(Saved entries)

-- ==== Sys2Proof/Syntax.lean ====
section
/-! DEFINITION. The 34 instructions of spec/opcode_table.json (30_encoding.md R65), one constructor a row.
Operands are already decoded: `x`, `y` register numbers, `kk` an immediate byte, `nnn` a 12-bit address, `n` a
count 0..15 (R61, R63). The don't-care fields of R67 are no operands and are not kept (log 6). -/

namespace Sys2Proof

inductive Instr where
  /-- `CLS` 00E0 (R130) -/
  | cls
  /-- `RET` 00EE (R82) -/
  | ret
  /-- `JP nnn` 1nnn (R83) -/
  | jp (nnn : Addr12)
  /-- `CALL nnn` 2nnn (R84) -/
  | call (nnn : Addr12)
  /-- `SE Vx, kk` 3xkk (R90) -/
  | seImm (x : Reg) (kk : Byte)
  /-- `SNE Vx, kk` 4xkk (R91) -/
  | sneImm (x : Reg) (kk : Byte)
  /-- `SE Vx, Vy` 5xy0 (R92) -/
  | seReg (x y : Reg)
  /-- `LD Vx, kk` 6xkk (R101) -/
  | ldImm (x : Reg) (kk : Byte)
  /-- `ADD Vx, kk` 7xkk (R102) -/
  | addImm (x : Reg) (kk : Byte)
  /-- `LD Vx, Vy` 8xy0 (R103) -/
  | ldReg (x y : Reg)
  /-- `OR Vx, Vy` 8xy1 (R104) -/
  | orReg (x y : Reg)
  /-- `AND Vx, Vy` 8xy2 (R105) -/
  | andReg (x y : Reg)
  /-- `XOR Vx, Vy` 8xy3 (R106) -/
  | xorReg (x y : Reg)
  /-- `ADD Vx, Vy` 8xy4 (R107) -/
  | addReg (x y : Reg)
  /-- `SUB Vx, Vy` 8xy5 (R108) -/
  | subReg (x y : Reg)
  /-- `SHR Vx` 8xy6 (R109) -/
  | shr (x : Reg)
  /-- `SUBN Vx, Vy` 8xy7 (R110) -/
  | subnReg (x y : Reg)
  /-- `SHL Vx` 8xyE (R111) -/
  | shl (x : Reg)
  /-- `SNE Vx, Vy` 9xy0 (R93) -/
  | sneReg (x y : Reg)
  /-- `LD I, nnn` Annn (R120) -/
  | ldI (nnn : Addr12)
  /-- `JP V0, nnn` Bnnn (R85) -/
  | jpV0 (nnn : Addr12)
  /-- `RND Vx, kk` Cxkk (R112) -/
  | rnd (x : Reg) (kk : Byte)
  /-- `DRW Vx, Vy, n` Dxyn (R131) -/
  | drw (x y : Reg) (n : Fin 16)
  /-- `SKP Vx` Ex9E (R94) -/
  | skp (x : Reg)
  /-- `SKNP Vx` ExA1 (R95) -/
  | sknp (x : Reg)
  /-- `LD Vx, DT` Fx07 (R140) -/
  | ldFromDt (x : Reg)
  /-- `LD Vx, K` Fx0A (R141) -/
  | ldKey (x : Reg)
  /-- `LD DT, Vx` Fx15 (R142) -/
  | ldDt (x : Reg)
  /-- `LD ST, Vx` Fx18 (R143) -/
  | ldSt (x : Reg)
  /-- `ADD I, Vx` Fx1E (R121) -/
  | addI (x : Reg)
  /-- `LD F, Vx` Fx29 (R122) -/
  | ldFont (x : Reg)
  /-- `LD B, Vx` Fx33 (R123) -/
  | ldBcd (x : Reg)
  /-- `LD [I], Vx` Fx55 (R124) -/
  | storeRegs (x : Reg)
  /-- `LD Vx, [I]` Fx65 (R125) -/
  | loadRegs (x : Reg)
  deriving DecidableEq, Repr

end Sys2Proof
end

### [Problem to solve]
Go through the entries and repeat each one exactly.

### [Answer box]
-- ==== Sys2Proof/Syntax.lean ====
section
/-! DEFINITION. The 34 instructions of spec/opcode_table.json (30_encoding.md R65), one constructor a row.
Operands are already decoded: `x`, `y` register numbers, `kk` an immediate byte, `nnn` a 12-bit address, `n` a
count 0..15 (R61, R63). The don't-care fields of R67 are no operands and are not kept (log 6). -/

namespace Sys2Proof

inductive Instr where
  /-- `CLS` 00E0 (R130) -/
  | cls
  /-- `RET` 00EE (R82) -/
  | ret
  /-- `JP nnn` 1nnn (R83) -/
  | jp (nnn : Addr12)
  /-- `CALL nnn` 2nnn (R84) -/
  | call (nnn : Addr12)
  /-- `SE Vx, kk` 3xkk (R90) -/
  | seImm (x : Reg) (kk : Byte)
  /-- `SNE Vx, kk` 4xkk (R91) -/
  | sneImm (x : Reg) (kk : Byte)
  /-- `SE Vx, Vy` 5xy0 (R92) -/
  | seReg (x y : Reg)
  /-- `LD Vx, kk` 6xkk (R101) -/
  | ldImm (x : Reg) (kk : Byte)
  /-- `ADD Vx, kk` 7xkk (R102) -/
  | addImm (x : Reg) (kk : Byte)
  /-- `LD Vx, Vy` 8xy0 (R103) -/
  | ldReg (x y : Reg)
  /-- `OR Vx, Vy` 8xy1 (R104) -/
  | orReg (x y : Reg)
  /-- `AND Vx, Vy` 8xy2 (R105) -/
  | andReg (x y : Reg)
  /-- `XOR Vx, Vy` 8xy3 (R106) -/
  | xorReg (x y : Reg)
  /-- `ADD Vx, Vy` 8xy4 (R107) -/
  | addReg (x y : Reg)
  /-- `SUB Vx, Vy` 8xy5 (R108) -/
  | subReg (x y : Reg)
  /-- `SHR Vx` 8xy6 (R109) -/
  | shr (x : Reg)
  /-- `SUBN Vx, Vy` 8xy7 (R110) -/
  | subnReg (x y : Reg)
  /-- `SHL Vx` 8xyE (R111) -/
  | shl (x : Reg)
  /-- `SNE Vx, Vy` 9xy0 (R93) -/
  | sneReg (x y : Reg)
  /-- `LD I, nnn` Annn (R120) -/
  | ldI (nnn : Addr12)
  /-- `JP V0, nnn` Bnnn (R85) -/
  | jpV0 (nnn : Addr12)
  /-- `RND Vx, kk` Cxkk (R112) -/
  | rnd (x : Reg) (kk : Byte)
  /-- `DRW Vx, Vy, n` Dxyn (R131) -/
  | drw (x y : Reg) (n : Fin 16)
  /-- `SKP Vx` Ex9E (R94) -/
  | skp (x : Reg)
  /-- `SKNP Vx` ExA1 (R95) -/
  | sknp (x : Reg)
  /-- `LD Vx, DT` Fx07 (R140) -/
  | ldFromDt (x : Reg)
  /-- `LD Vx, K` Fx0A (R141) -/
  | ldKey (x : Reg)
  /-- `LD DT, Vx` Fx15 (R142) -/
  | ldDt (x : Reg)
  /-- `LD ST, Vx` Fx18 (R143) -/
  | ldSt (x : Reg)
  /-- `ADD I, Vx` Fx1E (R121) -/
  | addI (x : Reg)
  /-- `LD F, Vx` Fx29 (R122) -/
  | ldFont (x : Reg)
  /-- `LD B, Vx` Fx33 (R123) -/
  | ldBcd (x : Reg)
  /-- `LD [I], Vx` Fx55 (R124) -/
  | storeRegs (x : Reg)
  /-- `LD Vx, [I]` Fx65 (R125) -/
  | loadRegs (x : Reg)
  deriving DecidableEq, Repr

end Sys2Proof
end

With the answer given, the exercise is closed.